→ **EXERCISE**:
Only the closing portion of the entries is to be reproduced: the line containing "(∀ n, s.controller.station" through the very last line, exactly as written.

→ **EXERCISE DATA**:
-- ==== Sys2Proof/WellFormed.lean ====
section
/-! DEFINITION. Which terms of `Instr` a sender can issue: the operands that belong to another row of the table, or that no
access carries, are excluded here. -/

namespace Sys2Proof

/-- A host write asserts at least one byte strobe (R187). -/
def Lanes.wellFormed (l : Lanes) : Bool := l.low || l.high

/-- The word address of a station parameter or of a window entry's field (12.3). -/
def isConfigurationAddress (a : Byte) : Bool :=
  (0x30 ≤ a.toNat && a.toNat ≤ 0x39) || (0x40 ≤ a.toNat && a.toNat ≤ 0x7F && a.toNat % 8 != 7)

/-- A word address of the staging data window (12.3). -/
def isStagingAddress (a : Byte) : Bool := 0x80 ≤ a.toNat && a.toNat ≤ 0xBF

/-- A word address whose writes have no row of their own: not the command register, the peer index, a configuration word or
the staging window. -/
def isPlainAddress (a : Byte) : Bool :=
  a.toNat != 0x00 && a.toNat != 0x08 && !isConfigurationAddress a && !isStagingAddress a

/-- A command code that names no command (12.3). -/
def isUnassignedCode (c : Byte) : Bool := c.toNat == 0 || 12 ≤ c.toNat

/-- At least one of TACK, TERR and TRTY is asserted (R116). -/
def Termination.wellFormed (t : Termination) : Bool := t.tack.isSome || t.terr || t.trty

/-- The operands of a command are ones its row can carry. -/
def WellFormed : Instr → Bool
  | .unassignedCommandCode c => isUnassignedCode c
  | .configurationWrite a _ l => isConfigurationAddress a && l.wellFormed
  | .stagingWrite a _ l => isStagingAddress a && l.wellFormed
  | .peerIndexWrite _ l => l.wellFormed
  | .registerWrite a _ l => isPlainAddress a && l.wellFormed
  | .frameReceived f => !f.bytes.isEmpty
  | .targetTermination t => t.wellFormed
  | .push | .popCompletion | .popNotice | .join | .leave | .quiet _ | .wake | .abort _ | .abortAll
  | .clearFlags | .softReset | .statusCapture | .completionHeadCapture | .noticeHeadCapture
  | .peerRecordCapture | .coldReset _ _ | .dispatch | .slotCompletionWrite | .directCompletion
  | .transmitRegisterLoad | .frameStart | .contentionLost | .urgencyAgeing | .transmissionBegins
  | .frameSentInFull | .frameAbandoned | .linkFault | .answerTransmissionStart | .reservationTimeout
  | .answerTimerExpiry | .idleGapElapsed | .holdPointExpiry | .contextLifetimeExpiry _
  | .backoffExpiry _ | .listenTimerExpiry | .beaconPeriodTick | .silenceCountExpiry
  | .targetBusArbiter | .terminationWithdrawn | .targetMonitorExpiry
  | .dominantBitFromAnotherStation => true

end Sys2Proof
end

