-- ==== Sys2Proof/Certificates/Slice0/Obligations.lean ====
section
/-! DEFINITION. The statements for the provers. A next state written as an update of `s` says by its form that everything it does
not name is unchanged. Statements about a choice of the model, and not of the manual, name their log entry. -/

section

open Sys2Proof Sys2Proof.Machine

/-! ### The block as a whole -/

/-- A step with a command at the front of the queue is the command's effect with the rest of the queue. -/
def Obligations.StepRunsTheFrontCommand : Prop :=
  ∀ (s : State) (c : Instr) (rest : List Instr),
    step { s with pending := c :: rest } = exec c { s with pending := rest }

/-- With no command waiting a step changes nothing: the model's choice, log entry 2. -/
def Obligations.StepIdlesWithNoCommand : Prop :=
  ∀ s : State, s.pending = [] → step s = .next s

/-- No command changes the queue of waiting commands, the resets included: the queue, and that it stays across a reset, are the model's,
log entries 14 and 17. -/
def Obligations.CommandsLeaveTheQueue : Prop :=
  ∀ (c : Instr) (s t : State), exec c s = .next t → t.pending = s.pending

/-- What each kind of state is changed by, and by nothing else: the own number and the rate by a cold reset (R128, R160); the
station parameters and the window table by a configuration write in OFFLINE and by a cold reset (R97, R161); the request queue by
PUSH, a dispatch, a direct completion and the resets (R4); the completion records by the arbiter's two writes, POP-COMPLETION
and the resets (R177); staging memory by a host write, an answer and a cold reset (R22); the descriptor-build registers, the page
and the enables by a register write and a cold reset (R2, R185, R191); a slot becomes FREE only by its record being written and by
the resets (R20), and its generation changes only at dispatch and by the resets (R7). -/
def Obligations.OnlyTheseCommandsChangeIt : Prop :=
  ∀ (c : Instr) (s t : State), exec c s = .next t → (∀ straps held, c ≠ .coldReset straps held) →
    t.own = s.own ∧ t.link.rate = s.link.rate ∧
    ((∀ a d l, c ≠ .configurationWrite a d l) ∨ s.controller.station ≠ .offline →
      t.controller.parameters = s.controller.parameters ∧ t.windows = s.windows) ∧
    (c ≠ .push → c ≠ .dispatch → c ≠ .directCompletion → c ≠ .softReset →
      t.requester.queue = s.requester.queue) ∧
    (c ≠ .popCompletion → c ≠ .slotCompletionWrite → c ≠ .directCompletion → c ≠ .softReset →
      t.completions.records = s.completions.records) ∧
    ((∀ a d l, c ≠ .stagingWrite a d l) → (∀ f, c ≠ .frameReceived f) → t.staging = s.staging) ∧
    ((∀ a d l, c ≠ .registerWrite a d l) →
      t.hostPort.build = s.hostPort.build ∧ t.hostPort.page = s.hostPort.page ∧
        t.hostPort.completionEnable = s.hostPort.completionEnable ∧
        t.hostPort.noticeEnable = s.hostPort.noticeEnable) ∧
    (c ≠ .slotCompletionWrite → c ≠ .softReset →
      ∀ i : Tag, (t.slot i).state = .free → (s.slot i).state = .free) ∧
    (c ≠ .dispatch → c ≠ .softReset → ∀ i : Tag, (t.slot i).generation = (s.slot i).generation)

/-! ### Host commands -/

/-- PUSH refuses an invalid descriptor, then a full queue, and otherwise appends the copy of the build
registers (R3). -/
def Obligations.PushTakesOrRefusesTheDescriptor : Prop :=
  ∀ s : State, s.hostPort.resetAsserted = false →
    let b := s.hostPort.build
    let valid : Prop :=
      b.kind = 3 ∨
        ((b.kind = 1 ∨ b.kind = 2) ∧ b.destination.toNat ≠ s.own.val ∧ 1 ≤ b.length.toNat ∧ b.length.toNat ≤ 256 ∧
          b.stagingOffset.toNat + b.length.toNat ≤ 8192)
    (¬valid → exec .push s = .next { s with hostPort := { s.hostPort with result := .refusedInvalid } }) ∧
    (valid → 16 ≤ s.requester.queue.length →
      exec .push s = .next { s with hostPort := { s.hostPort with result := .refusedFull } }) ∧
    (valid → s.requester.queue.length < 16 →
      ∃ k : DescriptorKind, k.code = b.kind.toNat ∧
        let d : Descriptor :=
          { kind := k, destination := Fin.ofNat 32 b.destination.toNat, remoteAddress := b.remoteAddress,
            length := b.length.toNat, stagingOffset := b.stagingOffset.toNat, urgency := Fin.ofNat 8 b.urgency.toNat,
            cookie := b.cookie, notify := b.notify }
        exec .push s = .next
          { s with
            requester := { s.requester with
              queue := s.requester.queue ++ [d], fenceWait := fenceAtHead (s.requester.queue ++ [d]) }
            hostPort := { s.hostPort with result := .accepted } })

/-- POP-COMPLETION removes the head record, lowers the notify count for a flagged one and releases the capture; POP-NOTICE removes
the head notice and leaves NOTICES-LOST; on an empty queue each is refused and changes nothing else (R180, R181, R184). -/
def Obligations.PopsRemoveTheHead : Prop :=
  ∀ s : State, s.hostPort.resetAsserted = false →
    (∀ r rest, s.completions.records = r :: rest →
      exec .popCompletion s = .next
        { s with
          completions :=
            { records := rest
              notifyCount := if r.notify then s.completions.notifyCount - 1 else s.completions.notifyCount
              capture := none }
          hostPort := { s.hostPort with result := .accepted } }) ∧
    (s.completions.records = [] →
      exec .popCompletion s = .next { s with hostPort := { s.hostPort with result := .refusedEmpty } }) ∧
    (∀ n rest, s.notices.records = n :: rest →
      exec .popNotice s = .next
        { s with
          notices := { records := rest, lost := s.notices.lost, capture := none }
          hostPort := { s.hostPort with result := .accepted } }) ∧
    (s.notices.records = [] →
      exec .popNotice s = .next { s with hostPort := { s.hostPort with result := .refusedEmpty } })

/-- JOIN in OFFLINE, with every parameter in its range and every valid window well formed, locks the configuration, computes the
digest, starts the two timers and enters LISTENING at the first gap (R99, R161, R162, R163). -/
def Obligations.JoinLocksAndListens : Prop :=
  ∀ s : State, s.hostPort.resetAsserted = false → s.controller.station = .offline →
    (∀ p : Fin 10,
      let r := (#v[(4, 255), (1, 255), (1, 255), (1, 255), (0, 15), (1, 15), (1, 255), (1, 15), (8, 255), (8, 255)] :
        Vector (Nat × Nat) 10)[p]
      r.1 ≤ s.controller.parameters[p].toNat ∧ s.controller.parameters[p].toNat ≤ r.2) →
    (∀ n : EntryNo, s.windows[n].valid = true →
      8 ≤ s.windows[n].sizeExponent.toNat ∧ s.windows[n].sizeExponent.toNat ≤ 24 ∧
        s.windows[n].spanBase.toNat % 2 ^ s.windows[n].sizeExponent.toNat = 0 ∧
        s.windows[n].localBase.toNat + 2 ^ s.windows[n].sizeExponent.toNat ≤ 2 ^ 24 ∧
        s.windows[n].access ≠ 0 ∧ s.windows[n].widthCap ≠ 0) →
    exec .join s = .next
      { s with
        controller := { s.controller with
          station := .listening, locked := true, beaconSequence := 0, pendingBeacon := none,
          listenTimer := some (2 * s.controller.parameters[1].toNat),
          beaconTimer := some s.controller.parameters[1].toNat }
        link := { s.link with
          ownDigest := some (crc16 [s.controller.parameters[0], s.controller.parameters[1],
            BitVec.ofNat 8 s.link.rate.val, 1]),
          transmitFaults := 0, medium := .gap, gap := .first }
        hostPort := { s.hostPort with result := .accepted } }

/-- JOIN outside OFFLINE is refused; in OFFLINE it names the first parameter out of range, or with every parameter in range the
lowest-numbered valid window that is not well formed, and changes only that detail and the result (R100, R162). -/
def Obligations.JoinNamesTheFirstFault : Prop :=
  ∀ s : State, s.hostPort.resetAsserted = false →
    let inRange : Fin 10 → Prop := fun p =>
      let r := (#v[(4, 255), (1, 255), (1, 255), (1, 255), (0, 15), (1, 15), (1, 255), (1, 15), (8, 255), (8, 255)] :
        Vector (Nat × Nat) 10)[p]
      r.1 ≤ s.controller.parameters[p].toNat ∧ s.controller.parameters[p].toNat ≤ r.2
    let wellFormed : EntryNo → Prop := fun n =>
      8 ≤ s.windows[n].sizeExponent.toNat ∧ s.windows[n].sizeExponent.toNat ≤ 24 ∧
        s.windows[n].spanBase.toNat % 2 ^ s.windows[n].sizeExponent.toNat = 0 ∧
        s.windows[n].localBase.toNat + 2 ^ s.windows[n].sizeExponent.toNat ≤ 2 ^ 24 ∧
        s.windows[n].access ≠ 0 ∧ s.windows[n].widthCap ≠ 0
    (s.controller.station ≠ .offline →
      exec .join s = .next { s with hostPort := { s.hostPort with result := .refusedState } }) ∧
    (∀ p, s.controller.station = .offline → ¬inRange p → (∀ q, q < p → inRange q) →
      exec .join s = .next
        { s with
          controller := { s.controller with faultDetail := .parameter p }
          hostPort := { s.hostPort with result := .refusedInvalid } }) ∧
    (∀ n, s.controller.station = .offline → (∀ p, inRange p) → s.windows[n].valid = true → ¬wellFormed n →
      (∀ m, m < n → s.windows[m].valid = true → wellFormed m) →
      exec .join s = .next
        { s with
          controller := { s.controller with faultDetail := .windowEntry n }
          hostPort := { s.hostPort with result := .refusedInvalid } })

→ **YOUR SOLUTION**:
    (∀ n, s.controller.station = .offline → (∀ p, inRange p) → s.windows[n].valid = true → ¬wellFormed n →
      (∀ m, m < n → s.windows[m].valid = true → wellFormed m) →
      exec .join s = .next
        { s with
          controller := { s.controller with faultDetail := .windowEntry n }
          hostPort := { s.hostPort with result := .refusedInvalid } })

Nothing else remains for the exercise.